**Data extracts**
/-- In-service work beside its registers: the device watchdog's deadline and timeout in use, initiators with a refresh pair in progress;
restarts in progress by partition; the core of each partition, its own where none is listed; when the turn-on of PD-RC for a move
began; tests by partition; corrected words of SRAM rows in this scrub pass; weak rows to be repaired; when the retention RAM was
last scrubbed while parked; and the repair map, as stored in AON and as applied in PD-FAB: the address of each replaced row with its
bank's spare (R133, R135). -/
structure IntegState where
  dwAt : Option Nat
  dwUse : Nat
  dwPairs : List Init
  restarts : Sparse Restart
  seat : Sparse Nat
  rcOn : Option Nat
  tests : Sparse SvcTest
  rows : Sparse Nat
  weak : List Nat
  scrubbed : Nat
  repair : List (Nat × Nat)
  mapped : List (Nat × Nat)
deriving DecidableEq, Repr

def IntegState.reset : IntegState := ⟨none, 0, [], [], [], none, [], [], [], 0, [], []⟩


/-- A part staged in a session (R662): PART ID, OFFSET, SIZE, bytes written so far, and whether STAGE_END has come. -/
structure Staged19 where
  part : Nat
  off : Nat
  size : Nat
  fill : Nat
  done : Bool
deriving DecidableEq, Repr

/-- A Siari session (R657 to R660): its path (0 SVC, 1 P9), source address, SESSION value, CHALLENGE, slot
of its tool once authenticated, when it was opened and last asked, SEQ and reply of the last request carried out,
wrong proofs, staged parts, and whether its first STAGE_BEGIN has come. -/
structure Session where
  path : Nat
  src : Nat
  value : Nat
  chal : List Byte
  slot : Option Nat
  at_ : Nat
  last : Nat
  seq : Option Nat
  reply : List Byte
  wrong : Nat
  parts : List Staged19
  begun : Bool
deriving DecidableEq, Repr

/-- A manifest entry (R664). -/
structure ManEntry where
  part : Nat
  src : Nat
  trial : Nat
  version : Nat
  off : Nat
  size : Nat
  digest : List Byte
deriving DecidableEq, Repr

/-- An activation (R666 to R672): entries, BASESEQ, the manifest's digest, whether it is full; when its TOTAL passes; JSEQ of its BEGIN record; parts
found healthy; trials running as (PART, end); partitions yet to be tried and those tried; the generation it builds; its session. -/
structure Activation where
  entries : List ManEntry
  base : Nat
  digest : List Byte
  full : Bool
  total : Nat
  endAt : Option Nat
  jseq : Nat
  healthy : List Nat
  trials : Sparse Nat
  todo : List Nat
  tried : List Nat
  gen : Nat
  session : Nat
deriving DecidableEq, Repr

...

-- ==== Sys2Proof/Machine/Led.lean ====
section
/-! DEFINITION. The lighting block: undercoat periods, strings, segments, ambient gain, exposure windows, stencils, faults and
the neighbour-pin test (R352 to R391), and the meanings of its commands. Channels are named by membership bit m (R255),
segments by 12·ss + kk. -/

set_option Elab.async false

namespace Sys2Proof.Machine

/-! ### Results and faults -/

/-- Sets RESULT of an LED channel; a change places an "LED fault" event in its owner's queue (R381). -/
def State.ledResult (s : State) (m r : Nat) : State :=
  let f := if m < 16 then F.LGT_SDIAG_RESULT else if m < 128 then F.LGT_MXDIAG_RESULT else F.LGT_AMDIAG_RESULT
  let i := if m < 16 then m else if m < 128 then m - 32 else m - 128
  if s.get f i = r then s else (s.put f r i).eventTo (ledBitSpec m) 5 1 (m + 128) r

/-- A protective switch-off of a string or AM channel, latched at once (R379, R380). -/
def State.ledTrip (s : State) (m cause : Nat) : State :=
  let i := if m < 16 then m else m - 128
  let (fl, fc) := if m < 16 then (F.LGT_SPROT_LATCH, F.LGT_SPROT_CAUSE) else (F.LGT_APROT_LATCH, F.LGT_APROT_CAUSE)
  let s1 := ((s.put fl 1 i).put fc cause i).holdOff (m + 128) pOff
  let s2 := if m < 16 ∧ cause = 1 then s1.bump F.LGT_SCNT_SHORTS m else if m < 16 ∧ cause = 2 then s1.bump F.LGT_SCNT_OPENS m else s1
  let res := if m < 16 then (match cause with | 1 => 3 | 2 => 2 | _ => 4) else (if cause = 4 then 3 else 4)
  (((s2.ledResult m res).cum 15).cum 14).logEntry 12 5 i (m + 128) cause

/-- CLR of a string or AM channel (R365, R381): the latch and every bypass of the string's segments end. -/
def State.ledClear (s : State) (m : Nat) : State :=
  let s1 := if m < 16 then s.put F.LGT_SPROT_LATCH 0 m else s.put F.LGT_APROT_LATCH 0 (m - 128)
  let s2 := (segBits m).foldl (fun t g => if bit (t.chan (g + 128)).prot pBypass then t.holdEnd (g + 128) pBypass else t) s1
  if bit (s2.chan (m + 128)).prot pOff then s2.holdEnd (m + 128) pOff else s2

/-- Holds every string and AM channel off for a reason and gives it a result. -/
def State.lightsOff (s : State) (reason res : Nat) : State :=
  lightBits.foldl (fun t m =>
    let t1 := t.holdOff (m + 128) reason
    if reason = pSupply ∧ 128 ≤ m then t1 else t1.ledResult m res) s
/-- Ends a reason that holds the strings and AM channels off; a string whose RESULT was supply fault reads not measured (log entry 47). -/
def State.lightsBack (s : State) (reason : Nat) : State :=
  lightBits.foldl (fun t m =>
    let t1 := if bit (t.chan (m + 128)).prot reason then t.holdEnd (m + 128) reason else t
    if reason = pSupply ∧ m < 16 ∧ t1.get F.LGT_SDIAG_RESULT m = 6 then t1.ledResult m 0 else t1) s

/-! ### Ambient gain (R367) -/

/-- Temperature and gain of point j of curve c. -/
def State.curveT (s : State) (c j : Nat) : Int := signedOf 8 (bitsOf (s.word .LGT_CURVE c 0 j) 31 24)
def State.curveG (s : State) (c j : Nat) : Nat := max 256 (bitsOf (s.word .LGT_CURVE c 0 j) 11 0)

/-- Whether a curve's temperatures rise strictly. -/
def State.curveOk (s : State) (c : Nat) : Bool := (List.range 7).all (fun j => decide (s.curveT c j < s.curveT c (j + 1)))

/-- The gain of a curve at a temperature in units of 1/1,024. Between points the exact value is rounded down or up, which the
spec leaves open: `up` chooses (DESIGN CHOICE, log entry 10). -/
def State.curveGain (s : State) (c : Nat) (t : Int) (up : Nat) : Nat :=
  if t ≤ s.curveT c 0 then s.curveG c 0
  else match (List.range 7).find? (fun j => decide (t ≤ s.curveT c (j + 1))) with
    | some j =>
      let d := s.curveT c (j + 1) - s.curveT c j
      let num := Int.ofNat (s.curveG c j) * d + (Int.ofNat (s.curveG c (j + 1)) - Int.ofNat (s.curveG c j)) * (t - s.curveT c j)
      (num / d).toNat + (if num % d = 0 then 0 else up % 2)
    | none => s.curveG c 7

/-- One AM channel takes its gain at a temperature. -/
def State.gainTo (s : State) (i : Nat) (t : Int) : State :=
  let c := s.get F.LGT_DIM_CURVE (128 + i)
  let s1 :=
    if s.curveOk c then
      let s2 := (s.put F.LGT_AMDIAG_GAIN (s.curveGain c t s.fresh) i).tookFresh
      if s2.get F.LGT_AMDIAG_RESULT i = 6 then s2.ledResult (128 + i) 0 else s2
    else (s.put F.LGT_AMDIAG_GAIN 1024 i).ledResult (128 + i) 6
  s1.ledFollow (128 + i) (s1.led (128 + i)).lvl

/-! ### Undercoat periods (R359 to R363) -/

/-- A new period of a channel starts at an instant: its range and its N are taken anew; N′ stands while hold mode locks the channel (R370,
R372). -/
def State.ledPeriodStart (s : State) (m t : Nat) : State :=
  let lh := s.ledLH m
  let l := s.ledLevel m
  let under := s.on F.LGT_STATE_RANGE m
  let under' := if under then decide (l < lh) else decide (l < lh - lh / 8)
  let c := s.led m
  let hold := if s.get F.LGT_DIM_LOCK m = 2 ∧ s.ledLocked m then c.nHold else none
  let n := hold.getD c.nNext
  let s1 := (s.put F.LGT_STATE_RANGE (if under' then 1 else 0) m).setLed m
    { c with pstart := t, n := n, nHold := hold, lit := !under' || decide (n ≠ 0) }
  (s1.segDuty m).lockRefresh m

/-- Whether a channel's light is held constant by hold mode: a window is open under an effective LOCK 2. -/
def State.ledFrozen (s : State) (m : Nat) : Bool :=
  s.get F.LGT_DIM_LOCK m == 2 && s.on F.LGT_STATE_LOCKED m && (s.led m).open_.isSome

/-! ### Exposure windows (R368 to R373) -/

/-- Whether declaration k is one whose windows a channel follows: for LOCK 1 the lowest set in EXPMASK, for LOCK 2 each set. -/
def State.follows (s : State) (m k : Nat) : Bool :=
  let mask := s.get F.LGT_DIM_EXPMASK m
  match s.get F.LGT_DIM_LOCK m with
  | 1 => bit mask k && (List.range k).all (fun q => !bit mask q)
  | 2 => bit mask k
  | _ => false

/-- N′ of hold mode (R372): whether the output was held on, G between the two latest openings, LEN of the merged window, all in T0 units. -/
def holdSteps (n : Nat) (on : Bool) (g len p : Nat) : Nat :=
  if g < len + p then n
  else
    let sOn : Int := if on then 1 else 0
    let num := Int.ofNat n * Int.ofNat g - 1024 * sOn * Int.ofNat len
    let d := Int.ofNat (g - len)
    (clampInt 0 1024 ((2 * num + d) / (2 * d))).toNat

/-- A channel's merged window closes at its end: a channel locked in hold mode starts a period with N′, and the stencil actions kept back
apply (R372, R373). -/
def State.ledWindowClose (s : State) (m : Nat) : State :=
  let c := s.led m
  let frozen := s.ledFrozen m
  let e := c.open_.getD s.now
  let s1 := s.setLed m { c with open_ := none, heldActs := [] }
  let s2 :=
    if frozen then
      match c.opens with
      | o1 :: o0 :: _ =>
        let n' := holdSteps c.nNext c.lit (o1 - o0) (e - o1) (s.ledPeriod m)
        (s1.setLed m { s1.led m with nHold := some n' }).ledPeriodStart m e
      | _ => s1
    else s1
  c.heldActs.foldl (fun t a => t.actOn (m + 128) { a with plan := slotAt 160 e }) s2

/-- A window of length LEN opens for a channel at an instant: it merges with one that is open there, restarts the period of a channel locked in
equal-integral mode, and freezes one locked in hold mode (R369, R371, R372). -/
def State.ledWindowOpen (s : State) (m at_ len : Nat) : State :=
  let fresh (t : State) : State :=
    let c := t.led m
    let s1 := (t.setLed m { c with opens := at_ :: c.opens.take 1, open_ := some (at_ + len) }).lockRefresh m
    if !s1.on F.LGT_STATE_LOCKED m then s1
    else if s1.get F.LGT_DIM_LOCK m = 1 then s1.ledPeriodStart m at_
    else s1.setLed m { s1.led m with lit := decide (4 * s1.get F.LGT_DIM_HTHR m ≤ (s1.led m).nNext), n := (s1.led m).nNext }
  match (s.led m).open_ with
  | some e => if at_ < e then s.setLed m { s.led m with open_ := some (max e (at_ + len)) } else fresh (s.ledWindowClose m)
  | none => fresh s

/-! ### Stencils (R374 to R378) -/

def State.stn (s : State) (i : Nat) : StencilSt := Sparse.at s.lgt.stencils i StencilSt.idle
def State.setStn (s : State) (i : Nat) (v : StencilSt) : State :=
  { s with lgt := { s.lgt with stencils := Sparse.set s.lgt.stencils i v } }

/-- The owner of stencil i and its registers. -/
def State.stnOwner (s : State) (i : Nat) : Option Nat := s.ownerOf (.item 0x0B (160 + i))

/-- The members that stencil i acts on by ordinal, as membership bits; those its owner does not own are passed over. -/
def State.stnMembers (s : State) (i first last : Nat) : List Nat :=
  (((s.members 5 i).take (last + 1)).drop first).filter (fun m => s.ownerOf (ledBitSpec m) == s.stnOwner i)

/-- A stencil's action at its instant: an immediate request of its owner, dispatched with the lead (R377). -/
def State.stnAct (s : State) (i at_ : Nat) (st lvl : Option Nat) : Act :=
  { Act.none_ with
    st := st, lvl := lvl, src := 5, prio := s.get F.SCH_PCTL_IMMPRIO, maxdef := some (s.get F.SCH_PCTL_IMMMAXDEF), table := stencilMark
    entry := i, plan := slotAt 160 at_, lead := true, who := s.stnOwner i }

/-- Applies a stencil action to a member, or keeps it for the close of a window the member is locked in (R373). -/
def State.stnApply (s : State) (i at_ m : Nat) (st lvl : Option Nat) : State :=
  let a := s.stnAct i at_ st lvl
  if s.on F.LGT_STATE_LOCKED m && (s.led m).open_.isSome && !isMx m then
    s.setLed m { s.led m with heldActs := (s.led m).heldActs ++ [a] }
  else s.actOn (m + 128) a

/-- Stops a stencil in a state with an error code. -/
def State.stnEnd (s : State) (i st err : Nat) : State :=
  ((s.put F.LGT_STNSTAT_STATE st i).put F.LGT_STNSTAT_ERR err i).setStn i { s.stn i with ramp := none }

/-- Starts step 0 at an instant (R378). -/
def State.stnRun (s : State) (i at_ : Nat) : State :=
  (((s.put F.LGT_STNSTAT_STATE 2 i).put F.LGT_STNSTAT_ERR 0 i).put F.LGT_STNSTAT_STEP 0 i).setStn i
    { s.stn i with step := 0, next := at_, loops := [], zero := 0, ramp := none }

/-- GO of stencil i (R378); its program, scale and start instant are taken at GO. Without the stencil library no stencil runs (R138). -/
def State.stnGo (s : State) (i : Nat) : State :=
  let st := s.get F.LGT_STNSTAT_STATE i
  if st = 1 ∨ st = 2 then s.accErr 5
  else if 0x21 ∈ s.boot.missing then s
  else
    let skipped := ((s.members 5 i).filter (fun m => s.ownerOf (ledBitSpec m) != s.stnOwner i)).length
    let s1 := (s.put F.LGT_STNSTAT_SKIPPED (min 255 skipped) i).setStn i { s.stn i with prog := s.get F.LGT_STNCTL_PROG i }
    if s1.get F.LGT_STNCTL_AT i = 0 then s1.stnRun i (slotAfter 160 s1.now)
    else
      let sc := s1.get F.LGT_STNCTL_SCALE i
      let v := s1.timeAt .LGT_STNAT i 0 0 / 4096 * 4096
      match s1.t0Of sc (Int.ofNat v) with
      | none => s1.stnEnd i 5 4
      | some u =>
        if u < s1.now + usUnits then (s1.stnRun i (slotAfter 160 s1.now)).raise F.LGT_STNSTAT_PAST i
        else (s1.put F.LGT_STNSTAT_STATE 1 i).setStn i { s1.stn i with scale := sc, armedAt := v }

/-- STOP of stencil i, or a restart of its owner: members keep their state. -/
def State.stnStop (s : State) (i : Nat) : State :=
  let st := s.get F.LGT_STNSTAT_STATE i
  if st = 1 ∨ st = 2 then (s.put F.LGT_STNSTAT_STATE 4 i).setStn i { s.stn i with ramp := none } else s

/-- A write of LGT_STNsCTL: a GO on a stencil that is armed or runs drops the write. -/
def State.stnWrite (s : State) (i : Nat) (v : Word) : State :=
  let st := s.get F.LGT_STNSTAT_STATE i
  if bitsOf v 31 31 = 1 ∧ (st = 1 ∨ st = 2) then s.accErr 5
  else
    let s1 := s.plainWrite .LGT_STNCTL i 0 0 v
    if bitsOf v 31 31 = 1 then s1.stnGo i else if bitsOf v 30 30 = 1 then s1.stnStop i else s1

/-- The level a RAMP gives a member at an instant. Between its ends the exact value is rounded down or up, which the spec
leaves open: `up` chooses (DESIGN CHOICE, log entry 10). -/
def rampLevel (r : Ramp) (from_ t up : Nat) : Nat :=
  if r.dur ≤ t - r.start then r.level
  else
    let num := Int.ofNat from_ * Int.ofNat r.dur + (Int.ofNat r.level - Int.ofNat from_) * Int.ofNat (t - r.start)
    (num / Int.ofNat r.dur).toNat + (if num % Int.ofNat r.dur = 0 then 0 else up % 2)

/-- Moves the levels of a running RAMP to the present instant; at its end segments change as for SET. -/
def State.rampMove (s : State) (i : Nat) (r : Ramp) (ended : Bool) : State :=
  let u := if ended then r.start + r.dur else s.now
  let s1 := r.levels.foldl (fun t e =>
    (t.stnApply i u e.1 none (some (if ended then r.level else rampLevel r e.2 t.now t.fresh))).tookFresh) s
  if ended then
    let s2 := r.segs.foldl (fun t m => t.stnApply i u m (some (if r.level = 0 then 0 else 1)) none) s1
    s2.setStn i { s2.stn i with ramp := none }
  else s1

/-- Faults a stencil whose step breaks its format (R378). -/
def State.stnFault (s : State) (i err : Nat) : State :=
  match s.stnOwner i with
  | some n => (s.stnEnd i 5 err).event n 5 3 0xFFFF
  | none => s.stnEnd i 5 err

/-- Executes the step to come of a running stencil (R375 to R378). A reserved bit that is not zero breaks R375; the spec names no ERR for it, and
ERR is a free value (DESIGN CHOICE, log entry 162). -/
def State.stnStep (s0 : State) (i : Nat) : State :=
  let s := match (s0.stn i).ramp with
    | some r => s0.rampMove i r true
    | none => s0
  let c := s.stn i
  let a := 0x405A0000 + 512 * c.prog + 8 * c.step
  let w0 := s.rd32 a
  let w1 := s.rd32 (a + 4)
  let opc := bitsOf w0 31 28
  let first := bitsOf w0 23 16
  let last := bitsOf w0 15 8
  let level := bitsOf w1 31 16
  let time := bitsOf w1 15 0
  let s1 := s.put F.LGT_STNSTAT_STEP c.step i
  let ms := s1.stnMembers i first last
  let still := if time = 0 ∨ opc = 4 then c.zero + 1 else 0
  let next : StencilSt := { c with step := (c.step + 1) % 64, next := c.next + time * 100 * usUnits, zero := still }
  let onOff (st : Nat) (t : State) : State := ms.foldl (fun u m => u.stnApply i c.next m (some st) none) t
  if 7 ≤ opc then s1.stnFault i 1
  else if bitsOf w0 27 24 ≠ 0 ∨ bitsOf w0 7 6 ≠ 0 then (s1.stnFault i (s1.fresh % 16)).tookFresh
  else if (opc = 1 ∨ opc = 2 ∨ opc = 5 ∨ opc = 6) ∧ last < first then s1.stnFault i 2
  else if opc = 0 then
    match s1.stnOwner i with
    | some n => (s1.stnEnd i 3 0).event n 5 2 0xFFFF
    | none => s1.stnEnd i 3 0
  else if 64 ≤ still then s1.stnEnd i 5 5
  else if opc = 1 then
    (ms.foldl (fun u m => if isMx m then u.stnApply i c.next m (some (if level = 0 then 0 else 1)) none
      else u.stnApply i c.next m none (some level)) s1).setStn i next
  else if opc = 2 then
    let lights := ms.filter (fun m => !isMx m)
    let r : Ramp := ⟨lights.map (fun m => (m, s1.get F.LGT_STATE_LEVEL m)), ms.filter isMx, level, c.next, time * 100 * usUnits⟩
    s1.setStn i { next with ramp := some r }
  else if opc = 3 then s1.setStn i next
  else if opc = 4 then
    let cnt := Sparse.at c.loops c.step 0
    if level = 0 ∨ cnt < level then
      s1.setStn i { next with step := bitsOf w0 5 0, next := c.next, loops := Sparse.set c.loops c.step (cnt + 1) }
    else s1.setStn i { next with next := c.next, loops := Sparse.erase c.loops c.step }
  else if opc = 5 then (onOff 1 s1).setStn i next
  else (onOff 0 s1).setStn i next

**About this task**
Would you print, exactly as written, every line above from the one holding "format (R378). -/" through the one holding "let next : StencilSt", with both included and no other lines?

**Output of the exercise**
/-- Faults a stencil whose step breaks its format (R378). -/
def State.stnFault (s : State) (i err : Nat) : State :=
  match s.stnOwner i with
  | some n => (s.stnEnd i 5 err).event n 5 3 0xFFFF
  | none => s.stnEnd i 5 err

/-- Executes the step to come of a running stencil (R375 to R378). A reserved bit that is not zero breaks R375; the spec names no ERR for it, and
ERR is a free value (DESIGN CHOICE, log entry 162). -/
def State.stnStep (s0 : State) (i : Nat) : State :=
  let s := match (s0.stn i).ramp with
    | some r => s0.rampMove i r true
    | none => s0
  let c := s.stn i
  let a := 0x405A0000 + 512 * c.prog + 8 * c.step
  let w0 := s.rd32 a
  let w1 := s.rd32 (a + 4)
  let opc := bitsOf w0 31 28
  let first := bitsOf w0 23 16
  let last := bitsOf w0 15 8
  let level := bitsOf w1 31 16
  let time := bitsOf w1 15 0
  let s1 := s.put F.LGT_STNSTAT_STEP c.step i
  let ms := s1.stnMembers i first last
  let still := if time = 0 ∨ opc = 4 then c.zero + 1 else 0
  let next : StencilSt := { c with step := (c.step + 1) % 64, next := c.next + time * 100 * usUnits, zero := still }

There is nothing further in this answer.